Начальник службы безопасности института, крепкий старый пень в полтора моих роста, со странной фамилией Сангайло, встретил, будто ждал всю жизнь. Выбритые до блеска голова и лицо без бровей и ресниц. Типичный комбриг Котовский. Мне показалось, слышу победный топот красной конницы. Тонкий темный костюм от Труссарди. Такие же очки. Только антураж не скрывает кагэбэшно-эфэсбэшный анамнез. Не помогает доска с иконой святого на стене. Золотой крест на могучей шее в вырезе расстегнутой рубахи и кольца на пальцах, удивительно длинных, как у Рахманинова.

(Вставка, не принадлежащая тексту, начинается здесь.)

-- ==== Sys2Proof/Laws/Decode.lean ====
section
/-! SUPPORT. What the dispatch table, the decoder and the encoder do, each said once. -/

namespace Sys2Proof

/-- An instruction is the row of its own opcode, filled with its own operand bytes. -/
theorem dispatch_opcode (i : Instr) : dispatch i.opcode (i.operands.getD 0 0) (i.operands.getD 1 0) = some i := by
  cases i <;> rfl

/-- The instruction the dispatch table answers has the opcode asked for. -/
theorem opcode_of_dispatch {ir a b : Byte} {i : Instr} (h : dispatch ir a b = some i) : i.opcode = ir := by
  have := List.find?_some h
  simpa using this

/-- The instruction the dispatch table answers is a row filled with the operand bytes given. -/
theorem operands_of_dispatch {ir a b : Byte} {i : Instr} (h : dispatch ir a b = some i) :
    i.operands = [a, b].take i.operands.length := by
  have hm := List.mem_of_find?_eq_some h
  simp only [rows, List.cons_append, List.nil_append, List.mem_cons, List.not_mem_nil, or_false] at hm
  rcases hm with h | h | h | h | h | h | h | h | h | h | h | h | h | h | h | h | h | h | h | h | h | h | h | h | h | h |
    h | h | h | h | h | h | h | h <;> subst h <;> rfl

/-- Whether a byte is an opcode does not depend on the operand bytes. -/
theorem dispatch_isSome (ir a b : Byte) : (dispatch ir a b).isSome = (dispatch ir 0 0).isSome := by
  rw [Bool.eq_iff_iff, dispatch, dispatch, List.find?_isSome, List.find?_isSome]
  simp [rows, Instr.opcode]

/-- A byte is no row's opcode exactly when it is no instruction's opcode. -/
theorem dispatch_eq_none {ir a b : Byte} : dispatch ir a b = none ↔ ∀ i : Instr, i.opcode ≠ ir := by
  constructor
  · intro h i e
    have h1 := dispatch_isSome ir a b
    have h2 := dispatch_isSome ir (i.operands.getD 0 0) (i.operands.getD 1 0)
    rw [h] at h1
    rw [← e, dispatch_opcode, e] at h2
    rw [← h1] at h2
    cases h2
  · intro h
    cases e : dispatch ir a b with
    | none => rfl
    | some i => exact absurd (opcode_of_dispatch e) (h i)

/-- R78, R102: the operand count of every row is the top two bits of its opcode. -/
theorem operandCount_opcode (i : Instr) : operandCount i.opcode = i.operands.length := by
  cases i <;> simp [operandCount, Instr.opcode, Instr.operands]

theorem operandCount_le (ir : Byte) : operandCount ir ≤ 3 := by
  unfold operandCount; omega

/-- Everything the decoder can answer on a byte sequence that has an opcode byte. -/
theorem decode_cons_cases (ir : Byte) (bs : List Byte) :
    (bs.length < operandCount ir ∧ decode (ir :: bs) = .error (.malformed ir)) ∨
    (operandCount ir ≤ bs.length ∧ (∀ i : Instr, i.opcode ≠ ir) ∧ decode (ir :: bs) = .error (.unknownOpcode ir)) ∨
    (∃ i, i.opcode = ir ∧ operandCount ir ≤ bs.length ∧ dispatch ir (bs.getD 0 0) (bs.getD 1 0) = some i ∧
      decode (ir :: bs) = .ok (i, bs.drop (operandCount ir))) := by
  by_cases hl : bs.length < operandCount ir
  · exact .inl ⟨hl, by simp [decode, hl]⟩
  · cases hd : dispatch ir (bs.getD 0 0) (bs.getD 1 0) with
    | none => exact .inr (.inl ⟨by omega, dispatch_eq_none.1 hd, by simp only [decode, hl, hd]; rfl⟩)
    | some i =>
      exact .inr (.inr ⟨i, opcode_of_dispatch hd, by omega, rfl, by simp only [decode, hl, hd]; rfl⟩)

end Sys2Proof
end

– Зачем тебе? – поинтересовался чекист и добавил улыбаясь: – Никифороф.
– Надо.
– Это не повод. Закон запрещаеть.
– Знаю… я люблю его… а он… он держит меня…
– Шо, за бигля?
Я вскочила. Опрокинула стул. Бросилась к выходу, шепча на ходу ругательства.
– Никифороф! – услышала спиной. – Стань там и слушай сюда. Твой хирург законченное дерьмо, если брезгуеть такой девахой. То, шо он пьяница – не у счет… по крайней мере, для тебя. А шо руки золотые… не за руки же ты утрескалась у него, у конце у концов.
Я двинулась обратно. Села. Раздвинула колени, не пытаясь поправить полы халата. Уставилась на монстра и сказала:
– Дайте личное дело посмотреть… на пару минут.
– У чем засада? – Он встал за моей спиной. Нагнулся. Коснулся ладонью голого бедра. – Лучше всего воспринимаю человека на ощупь. – И медленно двинулся вверх удивительно сильными длинными пальцами. Только с перстнями. Зачем они ему при такой профессии? Похоже, что пальцы удивляли его самого уже не один десяток лет. И удивление не проходило, потому что он рассматривал их, будто чужие, и стеснялся. Этот бзик, видно, досаждал ему не меньше, чем мне – большой клитор.
Я замерла, мучительно вспоминая, какие на мне трусы… Вошла секретарша – молодуха лет тридцати. – Пусть посидит здесь, – не поворачивая головы, попросил чекист. – Не возражаешь?
– Раньше – личное дело Травина, – потребовала я.
– Ты не у церкви, Никифороф, – успокоил он. – Тебя не обмануть.
Я вспомнила золотой крестик на шее монстра и промолчала…
Молодуха сидела в кресле, бесстрашно закинув ногу на ногу, и не собиралась участвовать. А чекист дрючил так старательно, что через минуту я уже встала и подошла к окну. Каждый отдает себя за ту цену, которую сам назначает. Все зависит от степени нравственности, у которой, по большому счету нет ни середины, ни цены. Она либо есть… Я стала слишком доступна, и сама бросаюсь на шею первому встречному-поперечному, если встречаю, конечно… Капелька липкой спермы, остывая, медленно текла по бедру. Если все они в фсб такие же беспомощные и бездарные гомеопаты, лишенные усердия и изобретательности в борьбе с инакомыслием, как институтский монстр-прелюбофил в сексе, крамолу в стране им не одолеть никогда, даже вернув 37-ой год и презрев конституцию. Нехер делать! Даже если станут искать врагов народа на трамвайных остановках.